В первый момент я подумал, что это опять какая-нибудь ерунда. В сотый раз вычистить казарму, из которой через несколько дней все равно уходить, или, может, кто-то стащил из кухни колбасу, как на прошлой неделе, и полковник снова решил поиграть в детектива. Поэтому я не забеспокоился, хотя его голос звучал так, словно знамена Красной армии развевались уже прямо у него под носом. Но тут в казарму вбежал Генрих и крикнул:

— Черт, он хочет уничтожить деревню!

— Что?

— Вроде бы вчера ночью партизаны взорвали какой-то наш поезд. И вот — возмездие.

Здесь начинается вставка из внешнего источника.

-- ==== Sys2Proof/Machine/Step.lean ====
section
/-! DEFINITION. One step: the command at the front of the queue (log entries 2, 5). -/

namespace Sys2Proof.Machine

/-- The state with the queue given. -/
def State.withQueue (s : State) (q : List Instr) : State := { s with pending := q }

/-- One step: the command at the front of the queue is run on the state with the rest of the queue; with an
empty queue the block idles (log entry 5). -/
def step (s : State) : Host.Outcome State Fault Refusal :=
  match s.pending with
  | [] => .next s
  | c :: rest => exec c (s.withQueue rest)

/-- The state with the command that a word spells put at the front of the queue; unchanged where the word
spells none. -/
def State.withFetchWord (s : State) (nbits w : Nat) : State :=
  match decodeTableWord nbits w with
  | none => s
  | some c => s.withQueue (c :: s.pending)

end Sys2Proof.Machine
end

— Но какое отношение к этому имеет деревня?

— Разумеется, никакого. Но им все равно.

— Мы должны этому помешать! Нельзя, чтобы это произошло!

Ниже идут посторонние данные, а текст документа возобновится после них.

/-- The Flash Job Queue stays within 8 distinct jobs through every step. -/
def Obligations.JobQueueStaysBounded : Prop :=
  ∀ s t : State, QueueBounded s → step s = .next t → QueueBounded t

/-- The Fault List keeps at most 32 entries with distinct codes through every step. -/
def Obligations.FaultListStaysBounded : Prop :=
  ∀ s t : State, FaultsBounded s → step s = .next t → FaultsBounded t

/-- The Active Warning List and the rule states agree through every step, and a rule stays SUPPRESSED only
while the list is full. -/
def Obligations.WarningListStaysInAgreement : Prop :=
  ∀ s t : State, ListAgrees s.wre → step s = .next t →
    ListAgrees t.wre ∧ (PlacesRefilled s.wre → PlacesRefilled t.wre)

/-- The outputs follow the Output Unit's copies through every step. -/
def Obligations.OutputsFollowTheCopies : Prop :=
  ∀ s t : State, OutputsFollow s → step s = .next t → OutputsFollow t

/-- The Output Unit's door copies follow the doors through every step. -/
def Obligations.DoorCopiesFollowTheDoors : Prop :=
  ∀ s t : State, DoorCopiesFollow s → step s = .next t → DoorCopiesFollow t

/-- The active and the staging calibration stay in range through every step. -/
def Obligations.CalibrationsStayInRange : Prop :=
  ∀ s t : State, CalibrationsInRange s → step s = .next t → CalibrationsInRange t

/-- The invariants hold in the state right after reset. -/
def Obligations.InvariantsHoldAtReset : Prop :=
  FlashCanonical State.reset ∧ QueueBounded State.reset ∧ FaultsBounded State.reset
    ∧ ListAgrees State.reset.wre ∧ PlacesRefilled State.reset.wre ∧ OutputsFollow State.reset
    ∧ DoorCopiesFollow State.reset ∧ CalibrationsInRange State.reset

/-- Under the invariants, DRIVE_INHIBIT is released only in RUN with every present door CLOSED_LOCKED and no
ramp out, by the doors' own records. -/
def Obligations.DriveIsReleasedOnlyWithDoorsLocked : Prop :=
  ∀ s : State, OutputsFollow s → DoorCopiesFollow s → s.supply = true →
    s.opu.outputs.driveInhibit = false →
    s.pwc.power = .run ∧ ∀ d : Fin 4, s.cal.doors[d].present = true →
      s.drs.doors[d].state = .closedLocked ∧ s.drs.doors[d].rampOut = false

/-! ## Encodings -/

/-- Fields, each of a width in bytes and a number, laid end to end with the least significant byte first (R208). -/
def Sys2Proof.Claims.laid (fields : List (Nat × Nat)) : List Byte :=
  fields.flatMap fun f => (List.range f.1).map fun j => numByte (f.2 / 256 ^ j)

/-- An optional index as the number of its byte: absent is FFh (R208). -/
def Sys2Proof.Claims.indexNumber {n : Nat} (o : Option (Fin n)) : Nat := o.elim 255 fun i => i.val

/-- A flag as the number of its byte (R208). -/
def Sys2Proof.Claims.flag (b : Bool) : Nat := if b then 1 else 0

— Да? — Генрихт- он натягивал куртку — на секунду замер и посмотрел на меня. В его взгляде были насмешка и чуть-чуть сострадания. — Мы должны помешать этому? Из-за твоей красотки? Лично я не хочу никаких неприятностей. Через неделю нас здесь не будет, и все уйдет в прошлое. На твоем месте я бы уже начал забывать малышку. Это же просто обычная интрижка.

— Интрижка?! — Больше всего мне хотелось ударить его. А он продолжал застегивать куртку, потом потянулся за автоматом. — Генрих, я тебя прошу! Если мы все откажемся, он ничего не сможет сделать!

— Откажемся? Ты спятил? Ты же знаешь, что тогда будет. И потом, — Генрих понизил голос, — все равно война скоро кончится. Именно поэтому я совсем не хочу рисковать.

— Ага, а если бы она продолжалась еще десять лет, ты пошел бы на риск, так, что ли?

— Ради Бога, перестань кричать! А то полковник тебя услышит!

— Ответь на мой вопрос!

— Лучше ты ответь на мой: почему мы должны рисковать своей жизнью только для того, чтобы ты… — Ухмыляясь, он непристойно покачал бедрами. Я вскочил и ударил его кулаком по лицу. — Идиот, засранец! — слышал я, выбегая из комнаты. Я несся на двор.

Почти все уже стояли в строю, полковник начал распределять задания. Увидев меня, он замолчал и положил правую руку на кобуру.

— Смотри-ка, Кратцер, — сказал он, когда я, запыхавшись, остановился перед ним. — Меня радует, что вы так торопитесь принять участие в акции.

— Вы, — я с трудом дышал, стараясь говорить спокойно, — вы не можете этого сделать. Это же простые крестьяне.

— Вот как? Простые крестьяне. Даже если бы это имело какое-то значение, вам-то откуда это известно?

— Да я был там несколько раз, ходил в разведку.

Полковник повернулся к солдатам:

— А, теперь это называется разведка!

Солдаты угодливо захихикали.

— Прошу вас… Они не имеют к этому отношения. Там наверняка нет ни одного партизана. И, — я, насколько мог, уверенно посмотрел в глаза полковнику, — мы ведь все равно скоро уходим.

Он вздрогнул, потом окинул меня ледяным взглядом:

— Что такое? Мы скоро уходим?

— Ну, — меня начала бить дрожь, — это было бы неправильно.

— Кто это говорит? Фюрер? Или вы, Кратцер, думаете, что есть другая власть, перед которой вы должны отчитываться?..

Я покачал головой:

— Разумеется, мы победим.

— Разумеется. — Он медленно расстегнул кобуру. — Причем все равно, с вами или без вас. Я полагаю, вы знаете, что положено за невыполнение приказа?

— Прошу вас!..

Он взялся за пистолет:

— А теперь идите за своим автоматом. Даю вам две минуты.

Я глядел на него.

— Марш!

Я медленно повернулся и побрел к казарме.

— И не воображайте, что сумеете помочь кому-то убежать. Из-за этих свиней вчера взлетели на воздух больше сотни наших товарищей. А это значит — возмездие вплоть до последнего жителя деревни!

Мне навстречу по коридору шел Генрих. Он все еще держался за нос. Но все-таки остановился и прошептал:

— Не делай глупостей. Я обещаю, если ты пойдешь с нами, я попробую тебе помочь как-нибудь спрятать малышку в шкафу.

— А ее сестер, родителей, друзей? Мы все вместе хотели уехать в Америку!

— Попридержи язык! В Америку! Нам еще рано мечтать об Америке. Не распускай нюни, не поможет.

Я побрел дальше.

— Руди!

— Да, да, я сейчас.

В комнате я взял пистолет и выстрелил себе в ногу, так, чтобы это можно было выдать за несчастный случай.